Не есть ли это, в конечном итоге, вопрос собственного портрета, определенного представления о себе, нарисованного давным-давно: чего надо достичь и что совершить, чтобы это стало, той жизнью, которая бы тебя удовлетворила? В таком случае страх смерти как страх перед неисполнившимся — полностью в твоих руках, поскольку ты сам и есть художник, пишущий картину своей жизни и вносящий в нее все, что должно исполниться. И тогда легко прийти к мысли: значит, я изменю картину, так чтобы моя жизнь уже теперь соответствовала ей, — и тогда страх перед смертью отступит.
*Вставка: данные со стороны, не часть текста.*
/-- The row of the opcode table that a step of another agent is. -/
def Event.row : Event → Instr
  | .phaseRelease _ _ _ => .phaseRelease
  | .releaseNotice _ => .releaseNotice
  | .phaseEnd _ => .phaseEnd
  | .gangBarrierTimeout _ => .gangBarrierTimeout
  | .stop _ => .stop
  | .groupHalt _ => .groupHalt
  | .preempt _ _ => .preempt
  | .resumeRequest _ => .resumeRequest
  | .thermDelivery _ _ _ => .thermDelivery
  | .messageArrival _ _ _ _ _ _ _ => .messageArrival
  | .mgetPortRead _ _ _ _ _ _ _ _ => .mgetPortRead
  | .mgetReply _ _ _ _ _ => .mgetReply
  | .msgbPortWrite _ _ _ _ _ _ _ _ => .msgbPortWrite
  | .ldxReply _ _ _ _ _ _ => .ldxReply
  | .stxComplete _ _ _ _ _ _ => .stxComplete
  | .engineMessageArrival _ _ _ _ => .engineMessageArrival
  | .sliceOpStart _ => .sliceOpStart
  | .sliceOpComplete _ => .sliceOpComplete
  | .mwldComplete _ => .mwldComplete
  | .mmasComplete _ => .mmasComplete
  | .verticalOpStart _ => .verticalOpStart
  | .verticalOpEnd _ => .verticalOpEnd
  | .rstrMerge _ => .rstrMerge
  | .laneStateChange _ _ => .laneStateChange
  | .expansionOpStart _ => .expansionOpStart
  | .expansionOpEnd _ => .expansionOpEnd
  | .engineCommandStart _ _ => .engineCommandStart
  | .engineUnit _ _ => .engineUnit
  | .engineStampWrite _ _ => .engineStampWrite
  | .staticEntryStart _ => .staticEntryStart
  | .installComplete _ _ => .installComplete
  | .collComplete _ _ _ _ => .collComplete
  | .translationWalk _ _ _ => .translationWalk
  | .stagingFill _ => .stagingFill
  | .atomicSlot _ => .atomicSlot
  | .clusterAtomicReply _ _ _ _ _ => .clusterAtomicReply
  | .deviceAtomicReply _ => .deviceAtomicReply
  | .objectReply _ _ _ _ _ _ => .objectReply
  | .scAnnounce _ _ _ => .scAnnounce
  | .scDelivery _ => .scDelivery
  | .rvRootForward _ _ _ _ _ => .rvRootForward
  | .fireArrival _ _ _ => .fireArrival
  | .eventChainForward _ _ _ => .eventChainForward
  | .sleepExpiry _ _ => .sleepExpiry
  | .twaitExpiry _ _ => .twaitExpiry
  | .faultRecordDrain _ _ => .faultRecordDrain
  | .taskStart _ => .taskStart
  | .nodeKernel _ _ _ => .nodeKernel
  | .kernelComplete _ => .kernelComplete
  | .nodeCopy _ _ _ => .nodeCopy
  | .nodeInstall _ _ _ => .nodeInstall
  | .nodeCond _ _ _ => .nodeCond
  | .nodeLoop _ _ _ => .nodeLoop
  | .nodeSwitch _ _ _ => .nodeSwitch
  | .nodeSignal _ _ _ => .nodeSignal
  | .signalComplete _ _ _ _ => .signalComplete
  | .nodeWait _ _ _ _ => .nodeWait
  | .waitTimeout _ _ => .waitTimeout
  | .nodeSuccessor _ _ _ => .nodeSuccessor
  | .taskStampWrite _ => .taskStampWrite
  | .qctlWrite _ _ _ => .qctlWrite
  | .qptrWrite _ _ _ => .qptrWrite
  | .partcfgWrite _ => .partcfgWrite
  | .vfbindWrite _ _ => .vfbindWrite
  | .beatctlReqWrite _ => .beatctlReqWrite
  | .beatctlRestore => .beatctlRestore
  | .beatChange => .beatChange
  | .tctlWrite _ => .tctlWrite
  | .pcapWrite _ => .pcapWrite
  | .pfloorWrite _ _ => .pfloorWrite
  | .hlimWrite _ => .hlimWrite
  | .ibudgetWrite _ _ => .ibudgetWrite
  | .fqctlWrite _ _ => .fqctlWrite
  | .tinv _ => .tinv
  | .tinvComplete _ => .tinvComplete
  | .routingEntryWrite _ _ _ => .routingEntryWrite
  | .swap => .swap
  | .routeBankSwap => .routeBankSwap
  | .pstatClr _ => .pstatClr
  | .attestRequest _ => .attestRequest
  | .attestComplete _ => .attestComplete
  | .mgmtRegisterWrite _ _ _ _ => .mgmtRegisterWrite
  | .initiateFlr _ => .initiateFlr
  | .flrDrainDone _ => .flrDrainDone
  | .flrComplete _ => .flrComplete
  | .sensorSample _ => .sensorSample
  | .selfThrottleStep => .selfThrottleStep
  | .hardLimitStep _ _ => .hardLimitStep
  | .budgetRefill => .budgetRefill
  | .flitReceive _ _ => .flitReceive
  | .drainMarker _ => .drainMarker
  | .flowLossTimeout _ _ _ => .flowLossTimeout
  | .linkEvent _ _ => .linkEvent
  | .noticeReceive _ _ => .noticeReceive
  | .retrainComplete _ => .retrainComplete
  | .flowControlSignal _ _ => .flowControlSignal
  | .powerOn _ => .powerOn
  | .fstatResult _ _ _ _ => .fstatResult
  | .partcfgChangeComplete => .partcfgChangeComplete
  | .portTrainingComplete _ => .portTrainingComplete
  | .softError _ _ => .softError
Если же, он, тем не менее, не отпускает тебя, то вот почему: картина, хоть и создана мной и никем другим, возникла не из капризной прихоти и не подлежит произвольным изменениям, она укоренилась во мне и вырастает из взаимодействия моих способностей чувствовать и мыслить, кто есть я. И таким образом страх смерти можно описать как страх не стать тем, на которого ты рассчитывал.
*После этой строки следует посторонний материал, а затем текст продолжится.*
-- ==== Sys2Proof/Machine/State.lean ====
section
/-! DEFINITION. The machine's state as plain data: every register, memory, queue and unit the spec names, the state
after reset, and the reasons a step can stop. -/

namespace Sys2Proof.Machine

/-! ## Contexts -/

/-- A message register (R63, R187): data, full and fault-full bits, an LDX outstanding, the kept far address and
status, and the request tag. -/
structure Msg where
  data  : Line
  full  : Bool
  ffull : Bool
  pend  : Bool
  va    : BitVec 57
  tstat : BitVec 8
  tag   : BitVec 16
  /-- an arrival since the context was saved (R264) -/
  arr   : Bool
  /-- one past the tick of the last arrival but an LDX reply (R355) -/
  last  : Nat
  /-- how often MCLR has cleared it: the reply of an MGET sent before is discarded (R355) -/
  cleared : Nat
deriving DecidableEq, Repr

/-- The reset value of a message register (R63). -/
def Msg.reset : Msg := ⟨0, false, false, false, 0, 0, 0, false, 0, 0⟩

/-- An active repetition (R41, R44, R73). `start` is the address of the first body instruction, `next` of the one to
issue. -/
structure Rep where
  remain : Nat
  pos    : Nat
  pass   : Nat
  km1    : BitVec 3
  mask   : BitVec 24
  stride : Nat
  base   : Nat
  size   : Nat
  start  : Word
  next   : Word
deriving DecidableEq, Repr

/-- A binding (R218, R263). -/
structure Binding where
  obj   : DWord
  rbase : DWord
  n     : BitVec 30
  scope : Scope
deriving DecidableEq, Repr

/-- What a superstep's entry or a region's entry keeps of a context (R46, R266). -/
structure Checkpoint where
  pc    : Word
  g     : Sparse DWord
  wbase : Word
  frame : Nat
  vlo   : Word
  p     : BitVec 8
  rep   : Option Rep
  flags : BitVec 6
deriving DecidableEq, Repr

/-- An open idempotent region: its checkpoint, how often it was restarted (R266, R267), and the signature so far of the
block that its entry lies in (R268; log 11). -/
structure Region where
  ckpt     : Checkpoint
  restarts : Nat
  sig      : BitVec 16
deriving DecidableEq, Repr

/-- What a context waits for, with what completes it. -/
inductive Wait where
  /-- an empty message register (R24) -/
  | msg (m : MsgReg)
  /-- MWAIT: destination, comparand, `.ne` (R203, R353) -/
  | mwait (d : Reg) (cmp : DWord) (ne : Bool)
  /-- EVWAIT on an event line, with the number of the wait (R232) -/
  | evwait (d : Reg) (line num : Nat)
  /-- RVWAIT on a barrier line or the cluster's line of a point: phase waited on (R230) -/
  | rvwait (d : Reg) (line num : Nat) (tok : BitVec 16)
  /-- MLOCK on a mutex line (R232) -/
  | mlock (d : Reg) (line num : Nat)
  /-- SLEEP: what is left, in units of `Ops.nsUnit`, counted from a tick (R280) -/
  | sleep (left : Nat) (since : Nat)
  /-- TWAIT (R280) -/
  | twait (d : Reg) (m : MsgReg) (left : Nat) (since : Nat)
  /-- a fence: first path, scope, and the earliest tick at which it may end (R216, R217) -/
  | fence (p1 : Path) (scope : Scope) (least : Nat)
  /-- the reply of a numbered request: a bank atomic outside the timetable, a memory-backed point, ACQ, REL, an SC
  operation, FSTAT (R219, R221, R234, R237, R342) -/
  | reply (d : Reg) (num : Nat)
  /-- a result that is written at a tick: an event-unit instruction's six cycles after issue (R227), an atomic's after its
  slot (R237) -/
  | unitOp (due : Nat) (d : Reg) (value : DWord)
  /-- an expansion instruction of c1–c3 until it ends (R164) -/
  | expansion
  /-- CTXSV or CTXLD until its last line has moved (R261) -/
  | move (due : Nat) (d : Reg) (status : DWord)
deriving DecidableEq, Repr

/-- Where a context stands (R24, R255, R424). -/
inductive Run where
  /-- holds the core and issues -/
  | running
  /-- waits to be selected by the ring -/
  | ready
  /-- off the core until its wait ends (Gated, Waiting-message) -/
  | gated (w : Wait)
  /-- keeps the core and issues nothing until its wait ends (R422) -/
  | held (w : Wait)
  | halted
  | trapped
  /-- c0 at the phase header of its next superstep (R30, R424) -/
  | atHeader
deriving DecidableEq, Repr

/-- The outcome the checker compares at a SIG word (R269): how the block's last instruction ended, whether its guard
held, the fall-through and, for a transfer, the target. -/
structure BlockEnd where
  kind   : BitVec 2
  taken  : Bool
  target : Word
  sigAt  : Word
deriving DecidableEq, Repr

/-- What a fence of scope core leaves to the accesses behind it (R216, R339, R420): the path that they are on, the last tick at
which a write before the fence was due, and whether an MSCAC stood before it. -/
structure Fenced where
  path : Path
  due  : Nat
  rows : Bool
deriving DecidableEq, Repr

/-- One context (R63, R44, R46, R187, R189, R202, R218, R266, R268). -/
structure Ctx where
  pc      : Word
  g       : Sparse DWord
  stack   : Sparse DWord
  wbase   : Word
  frame   : Nat
  vlo     : Word
  p       : BitVec 8
  v       : Sparse Line
  m       : Sparse Msg
  flags   : BitVec 6
  ftz     : Bool
  rep     : Option Rep
  run     : Run
  readyAt : Nat
  monitor : Option Nat
  binds   : List Binding
  region  : Option Region
  /-- next store sequence number, numbers outstanding, and the faulted ones with their TSTAT (R187, R189) -/
  stxNext  : Nat
  stxOut   : List Nat
  stxBad   : List (Nat × BitVec 8)
  /-- the latest engine command: its number, and whether it carries an arrival (R231) -/
  lastCmd : Option (Nat × Bool)
  sig     : BitVec 16
  sigEnd  : Option BlockEnd
  /-- the kernel that loaded the context, if any (R306) -/
  kernel  : Option Nat
  /-- fences of scope core behind which accesses may still have to wait -/
  fenced  : List Fenced
deriving DecidableEq, Repr

/-- A context at load and at reset (R63, R65, R352); nothing is loaded, so it is Halted (R24). -/
def Ctx.reset : Ctx where
  pc := 0
  g := []
  stack := []
  wbase := 0
  frame := 24
  vlo := 0
  p := 0
  v := []
  m := []
  flags := 0
  ftz := false
  rep := none
  run := .halted
  readyAt := 0
  monitor := none
  binds := []
  region := none
  stxNext := 1
  stxOut := []
  stxBad := []
  lastCmd := none
  sig := 0
  sigEnd := none
  kernel := none
  fenced := []

/-! ## The matrix slice -/

/-- Tile modes in the order of MSTAT's codes (R128, R131). -/
inductive TileMode where
  | none | fixed | int | wide
deriving DecidableEq, Repr

/-- An accumulator tile (R101, R128): 512 elements of 80 bits and its state; `poisKind` is the kind of the record that
poisoned it (R74). -/
structure Tile where
  el       : Sparse (BitVec 80)
  mode     : TileMode
  pois     : Bool
  poisKind : BitVec 8
  sat      : Bool
  block    : BitVec 13
  ver      : BitVec 16
deriving DecidableEq, Repr

/-- A tile at reset (R63). -/
def Tile.reset : Tile := ⟨[], .none, false, 0, false, 0, 0⟩

/-- A view of the weight buffer's tag (R124). -/
structure WTag where
  fmt  : Ty
  axis : Bool
  k    : BitVec 14
  ver  : BitVec 16
deriving DecidableEq, Repr

/-- One column of A as it was read: 32 elements as raw bits, whether they arrived, and the code table in force at this
slice (R72, R123). -/
structure ACol where
  el   : List Nat
  ok   : Bool
  ctab : BitVec 128
deriving DecidableEq, Repr

/-- The A stream of a leader's MMA on the forwarding network (R123, R359): the tick the leader issued it, the tick it
started, and the columns read so far. -/
structure AStream where
  issued  : Nat
  started : Option Nat
  cols    : List (List Nat)
deriving DecidableEq, Repr

/-- What a product accumulates into and takes from the weight buffer: tile, formats, K, panel row, Z, and at issue the
panel's K and version (R122, R127). -/
structure Product where
  t    : TileReg
  ta   : Ty
  tb   : Ty
  k    : Nat
  koff : Nat
  z    : Bool
  kp   : Nat
  ver  : BitVec 16
deriving DecidableEq, Repr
Ясность осознания конечности жизни, которое настигло Хорхе посреди ночи и которое мне иногда приходится пробуждать в моих пациентах, когда я сообщаю им смертельный диагноз, приводит нас в замешательство, как ничто другое. Потому что мы, часто не сознавая этого, живем ради такой полноты и еще потому, что каждое мгновение, которое нам удается прожить полнокровно, наполняется полнокровием лишь потому, что оно представляет собой кусочек головоломки той неузнанной полноты. Когда на нас обрушивается убежденность, что больше никогда не достигнем ее, этой полноты, мы вдруг не знаем, как жить, если наша жизнь не ведет к ней. Это становится причиной потрясающего и странного ощущения, которое испытывают некоторые из моих обреченных на смерть пациентов: они больше не знают, что делать с отпущенным им временем, даже если его в обрез.